[RECORD EXCERPTS]
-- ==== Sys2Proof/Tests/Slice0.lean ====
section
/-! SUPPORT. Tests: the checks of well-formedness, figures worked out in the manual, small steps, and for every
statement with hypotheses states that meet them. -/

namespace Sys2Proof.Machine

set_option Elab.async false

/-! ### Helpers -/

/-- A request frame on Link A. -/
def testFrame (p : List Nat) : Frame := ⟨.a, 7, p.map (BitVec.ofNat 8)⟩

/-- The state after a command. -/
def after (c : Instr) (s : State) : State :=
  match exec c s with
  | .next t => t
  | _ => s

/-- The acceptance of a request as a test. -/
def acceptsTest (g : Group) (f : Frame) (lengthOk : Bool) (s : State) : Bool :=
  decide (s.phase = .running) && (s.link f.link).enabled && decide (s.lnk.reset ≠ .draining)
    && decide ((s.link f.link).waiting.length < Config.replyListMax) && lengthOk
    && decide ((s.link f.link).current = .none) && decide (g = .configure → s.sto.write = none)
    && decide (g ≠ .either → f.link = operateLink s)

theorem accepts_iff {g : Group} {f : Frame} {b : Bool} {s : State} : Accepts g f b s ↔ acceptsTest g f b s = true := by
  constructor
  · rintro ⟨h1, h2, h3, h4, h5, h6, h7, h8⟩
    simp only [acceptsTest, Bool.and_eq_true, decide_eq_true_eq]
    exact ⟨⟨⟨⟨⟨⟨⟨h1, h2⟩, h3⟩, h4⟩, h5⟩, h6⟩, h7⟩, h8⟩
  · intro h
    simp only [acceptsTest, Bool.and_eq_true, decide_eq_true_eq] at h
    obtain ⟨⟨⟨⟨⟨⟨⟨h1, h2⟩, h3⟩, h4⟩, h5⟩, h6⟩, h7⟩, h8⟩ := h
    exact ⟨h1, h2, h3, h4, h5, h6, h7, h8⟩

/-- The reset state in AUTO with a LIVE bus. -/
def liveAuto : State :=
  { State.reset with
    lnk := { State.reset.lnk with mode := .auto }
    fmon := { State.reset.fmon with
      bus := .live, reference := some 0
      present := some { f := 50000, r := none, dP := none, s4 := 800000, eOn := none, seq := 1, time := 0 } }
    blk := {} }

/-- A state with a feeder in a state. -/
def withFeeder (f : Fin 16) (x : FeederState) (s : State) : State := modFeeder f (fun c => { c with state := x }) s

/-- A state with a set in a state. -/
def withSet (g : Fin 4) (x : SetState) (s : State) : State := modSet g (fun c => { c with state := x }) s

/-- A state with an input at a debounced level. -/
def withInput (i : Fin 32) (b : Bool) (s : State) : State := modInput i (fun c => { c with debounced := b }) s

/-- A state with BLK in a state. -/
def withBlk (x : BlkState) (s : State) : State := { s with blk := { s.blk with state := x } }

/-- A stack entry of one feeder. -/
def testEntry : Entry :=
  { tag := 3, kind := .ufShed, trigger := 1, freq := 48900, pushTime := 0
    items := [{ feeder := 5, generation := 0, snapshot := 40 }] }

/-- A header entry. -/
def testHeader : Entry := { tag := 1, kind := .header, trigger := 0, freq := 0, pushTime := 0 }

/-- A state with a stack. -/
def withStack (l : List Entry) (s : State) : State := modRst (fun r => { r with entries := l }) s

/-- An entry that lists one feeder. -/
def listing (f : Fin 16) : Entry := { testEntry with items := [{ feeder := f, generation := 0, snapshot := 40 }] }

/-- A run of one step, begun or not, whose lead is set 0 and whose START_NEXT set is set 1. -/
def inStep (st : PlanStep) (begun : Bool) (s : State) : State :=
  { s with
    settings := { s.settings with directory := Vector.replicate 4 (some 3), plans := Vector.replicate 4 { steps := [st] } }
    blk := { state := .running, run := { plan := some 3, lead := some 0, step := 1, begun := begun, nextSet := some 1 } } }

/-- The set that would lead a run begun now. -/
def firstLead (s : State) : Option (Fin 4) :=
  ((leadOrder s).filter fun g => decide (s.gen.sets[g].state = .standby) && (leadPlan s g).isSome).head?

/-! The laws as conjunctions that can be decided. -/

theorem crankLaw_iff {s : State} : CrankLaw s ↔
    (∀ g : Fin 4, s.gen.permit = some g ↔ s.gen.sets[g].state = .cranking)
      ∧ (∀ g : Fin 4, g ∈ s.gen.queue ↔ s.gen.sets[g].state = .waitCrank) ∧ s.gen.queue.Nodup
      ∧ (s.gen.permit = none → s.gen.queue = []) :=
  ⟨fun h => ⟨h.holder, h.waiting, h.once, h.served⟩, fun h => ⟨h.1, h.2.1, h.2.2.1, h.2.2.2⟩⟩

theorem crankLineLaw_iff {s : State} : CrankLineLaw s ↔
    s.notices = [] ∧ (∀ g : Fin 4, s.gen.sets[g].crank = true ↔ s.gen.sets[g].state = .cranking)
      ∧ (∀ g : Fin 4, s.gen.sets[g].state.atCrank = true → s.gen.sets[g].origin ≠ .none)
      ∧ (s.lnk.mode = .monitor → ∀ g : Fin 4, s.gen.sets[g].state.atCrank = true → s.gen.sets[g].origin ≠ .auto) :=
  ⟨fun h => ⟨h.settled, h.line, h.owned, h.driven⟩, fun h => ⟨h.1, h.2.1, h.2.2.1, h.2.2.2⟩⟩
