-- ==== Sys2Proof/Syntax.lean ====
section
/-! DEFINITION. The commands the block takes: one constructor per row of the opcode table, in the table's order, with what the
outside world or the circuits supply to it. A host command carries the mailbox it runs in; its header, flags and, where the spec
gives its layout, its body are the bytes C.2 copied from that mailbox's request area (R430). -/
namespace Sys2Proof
[/RECORD EXCERPTS]
[RECORD EXCERPTS]
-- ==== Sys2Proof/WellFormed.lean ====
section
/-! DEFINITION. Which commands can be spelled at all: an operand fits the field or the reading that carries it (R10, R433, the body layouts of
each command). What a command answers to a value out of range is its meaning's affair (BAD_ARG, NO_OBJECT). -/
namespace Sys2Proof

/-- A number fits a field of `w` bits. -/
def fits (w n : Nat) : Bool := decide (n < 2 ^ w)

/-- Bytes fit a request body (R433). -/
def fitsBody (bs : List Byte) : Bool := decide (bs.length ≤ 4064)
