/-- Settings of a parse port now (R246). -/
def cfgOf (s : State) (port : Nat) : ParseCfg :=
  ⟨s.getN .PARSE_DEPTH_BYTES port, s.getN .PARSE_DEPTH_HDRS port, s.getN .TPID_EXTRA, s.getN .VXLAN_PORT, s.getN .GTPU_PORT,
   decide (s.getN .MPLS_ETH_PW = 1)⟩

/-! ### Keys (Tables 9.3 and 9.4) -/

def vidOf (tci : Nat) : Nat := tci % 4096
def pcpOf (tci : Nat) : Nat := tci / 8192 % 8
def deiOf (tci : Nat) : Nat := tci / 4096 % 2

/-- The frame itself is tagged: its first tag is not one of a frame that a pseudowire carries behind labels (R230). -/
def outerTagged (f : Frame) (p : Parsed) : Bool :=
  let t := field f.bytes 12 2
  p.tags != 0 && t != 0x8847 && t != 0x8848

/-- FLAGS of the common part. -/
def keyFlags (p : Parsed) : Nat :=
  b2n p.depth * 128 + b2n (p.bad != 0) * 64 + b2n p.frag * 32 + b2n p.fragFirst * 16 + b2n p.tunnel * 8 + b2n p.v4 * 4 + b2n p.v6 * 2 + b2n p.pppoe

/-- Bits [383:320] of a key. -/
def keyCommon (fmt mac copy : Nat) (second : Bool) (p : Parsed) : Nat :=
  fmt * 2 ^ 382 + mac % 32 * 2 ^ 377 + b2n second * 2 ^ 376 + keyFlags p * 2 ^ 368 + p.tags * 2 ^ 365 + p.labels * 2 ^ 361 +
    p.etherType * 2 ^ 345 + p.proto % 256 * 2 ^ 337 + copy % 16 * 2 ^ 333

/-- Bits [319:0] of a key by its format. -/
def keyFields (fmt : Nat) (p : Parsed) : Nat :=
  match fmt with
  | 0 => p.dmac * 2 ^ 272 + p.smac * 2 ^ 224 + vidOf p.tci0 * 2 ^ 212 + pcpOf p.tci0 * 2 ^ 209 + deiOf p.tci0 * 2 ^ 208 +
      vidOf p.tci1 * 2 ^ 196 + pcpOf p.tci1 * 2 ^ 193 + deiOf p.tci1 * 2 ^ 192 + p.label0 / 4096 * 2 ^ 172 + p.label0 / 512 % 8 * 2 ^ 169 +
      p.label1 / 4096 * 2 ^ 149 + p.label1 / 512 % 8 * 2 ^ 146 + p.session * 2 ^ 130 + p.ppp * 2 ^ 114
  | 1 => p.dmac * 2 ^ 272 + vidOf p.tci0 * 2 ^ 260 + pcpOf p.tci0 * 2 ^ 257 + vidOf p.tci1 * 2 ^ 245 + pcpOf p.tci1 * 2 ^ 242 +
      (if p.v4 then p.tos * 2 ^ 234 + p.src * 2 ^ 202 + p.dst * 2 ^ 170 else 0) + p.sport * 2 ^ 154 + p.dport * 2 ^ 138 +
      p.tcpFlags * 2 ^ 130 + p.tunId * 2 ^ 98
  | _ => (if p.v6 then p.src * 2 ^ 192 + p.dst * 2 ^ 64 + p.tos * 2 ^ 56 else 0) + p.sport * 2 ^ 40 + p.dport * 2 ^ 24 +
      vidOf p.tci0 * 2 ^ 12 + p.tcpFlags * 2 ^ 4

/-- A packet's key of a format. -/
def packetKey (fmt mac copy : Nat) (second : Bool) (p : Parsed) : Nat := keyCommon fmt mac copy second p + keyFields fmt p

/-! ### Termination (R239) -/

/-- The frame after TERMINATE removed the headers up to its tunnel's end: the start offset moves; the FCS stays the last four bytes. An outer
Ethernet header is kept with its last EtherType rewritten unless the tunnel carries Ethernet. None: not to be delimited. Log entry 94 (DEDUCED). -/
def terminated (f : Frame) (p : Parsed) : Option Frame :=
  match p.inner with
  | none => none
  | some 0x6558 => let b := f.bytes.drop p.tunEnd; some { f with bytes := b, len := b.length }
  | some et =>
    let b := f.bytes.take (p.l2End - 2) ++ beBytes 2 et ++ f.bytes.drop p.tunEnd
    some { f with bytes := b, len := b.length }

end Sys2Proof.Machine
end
[/RECORD EXCERPTS]
[RECORD EXCERPTS]
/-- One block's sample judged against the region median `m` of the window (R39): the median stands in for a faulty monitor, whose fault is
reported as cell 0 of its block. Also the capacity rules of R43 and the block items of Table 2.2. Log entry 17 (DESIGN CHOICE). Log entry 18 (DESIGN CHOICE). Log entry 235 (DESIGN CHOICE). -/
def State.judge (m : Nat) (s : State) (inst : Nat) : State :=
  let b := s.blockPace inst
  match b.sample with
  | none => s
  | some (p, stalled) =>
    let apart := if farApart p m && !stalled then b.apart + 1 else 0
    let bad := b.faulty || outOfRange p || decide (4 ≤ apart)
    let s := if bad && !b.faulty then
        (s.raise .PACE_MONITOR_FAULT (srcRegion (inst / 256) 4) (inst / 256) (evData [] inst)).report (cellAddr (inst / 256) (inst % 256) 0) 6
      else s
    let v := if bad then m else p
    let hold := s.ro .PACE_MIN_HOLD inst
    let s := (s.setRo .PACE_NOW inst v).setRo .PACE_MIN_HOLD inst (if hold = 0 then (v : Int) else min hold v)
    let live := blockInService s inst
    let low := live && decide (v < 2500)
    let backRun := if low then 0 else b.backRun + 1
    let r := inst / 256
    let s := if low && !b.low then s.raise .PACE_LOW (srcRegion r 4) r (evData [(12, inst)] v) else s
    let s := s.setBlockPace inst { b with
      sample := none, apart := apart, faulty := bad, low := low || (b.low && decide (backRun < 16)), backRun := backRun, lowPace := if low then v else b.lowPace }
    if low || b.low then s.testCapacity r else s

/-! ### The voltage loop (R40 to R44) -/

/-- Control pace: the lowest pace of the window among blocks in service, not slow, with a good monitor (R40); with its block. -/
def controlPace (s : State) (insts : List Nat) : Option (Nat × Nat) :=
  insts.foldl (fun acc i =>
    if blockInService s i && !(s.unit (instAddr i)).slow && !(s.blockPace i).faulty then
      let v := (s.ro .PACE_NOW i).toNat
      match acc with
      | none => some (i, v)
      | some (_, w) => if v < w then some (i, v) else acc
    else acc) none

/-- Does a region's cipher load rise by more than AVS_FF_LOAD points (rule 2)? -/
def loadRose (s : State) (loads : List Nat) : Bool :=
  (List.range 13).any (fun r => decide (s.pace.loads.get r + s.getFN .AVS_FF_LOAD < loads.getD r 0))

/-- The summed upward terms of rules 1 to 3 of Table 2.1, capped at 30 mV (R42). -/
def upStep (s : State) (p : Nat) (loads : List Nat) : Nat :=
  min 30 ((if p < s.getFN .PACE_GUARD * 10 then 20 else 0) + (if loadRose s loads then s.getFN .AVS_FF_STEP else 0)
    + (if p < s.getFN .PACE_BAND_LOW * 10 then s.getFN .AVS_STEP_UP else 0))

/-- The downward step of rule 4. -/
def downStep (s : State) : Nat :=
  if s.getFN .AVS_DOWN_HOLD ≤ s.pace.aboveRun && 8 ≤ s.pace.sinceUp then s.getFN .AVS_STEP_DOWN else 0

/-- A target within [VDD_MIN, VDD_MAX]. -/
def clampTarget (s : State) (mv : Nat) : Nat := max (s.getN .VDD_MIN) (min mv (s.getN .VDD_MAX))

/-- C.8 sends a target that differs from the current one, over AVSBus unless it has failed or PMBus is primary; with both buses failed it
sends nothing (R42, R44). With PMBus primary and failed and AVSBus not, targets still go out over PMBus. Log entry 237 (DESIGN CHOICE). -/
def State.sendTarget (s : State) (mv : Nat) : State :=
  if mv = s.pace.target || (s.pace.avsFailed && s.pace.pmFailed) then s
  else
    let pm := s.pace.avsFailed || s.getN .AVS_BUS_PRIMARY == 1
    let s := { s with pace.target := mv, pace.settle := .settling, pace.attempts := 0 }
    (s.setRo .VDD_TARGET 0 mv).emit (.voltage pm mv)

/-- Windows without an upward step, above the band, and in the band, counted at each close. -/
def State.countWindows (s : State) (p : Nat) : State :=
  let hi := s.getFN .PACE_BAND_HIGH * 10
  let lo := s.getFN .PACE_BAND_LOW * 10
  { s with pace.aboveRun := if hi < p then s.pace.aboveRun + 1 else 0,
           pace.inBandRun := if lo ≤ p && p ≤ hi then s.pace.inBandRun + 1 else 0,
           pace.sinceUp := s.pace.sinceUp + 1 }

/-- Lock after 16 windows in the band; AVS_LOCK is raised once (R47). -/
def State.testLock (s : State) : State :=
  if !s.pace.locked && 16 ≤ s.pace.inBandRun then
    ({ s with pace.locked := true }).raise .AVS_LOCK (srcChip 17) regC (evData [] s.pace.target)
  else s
[/RECORD EXCERPTS]
GOAL OF THE EXERCISE
What you give back must be the stretch above, starting at the line with "-- ==== Sys2Proof/Tests/Slice0.lean" and ending at the line with "### Helpers -/", copied exactly.

REPLY TO THE EXERCISE
-- ==== Sys2Proof/Tests/Slice0.lean ====
section
/-! SUPPORT. Tests: the checks of well-formedness, figures worked out in the manual, small steps, and for every
statement with hypotheses states that meet them. -/

namespace Sys2Proof.Machine

set_option Elab.async false

/-! ### Helpers -/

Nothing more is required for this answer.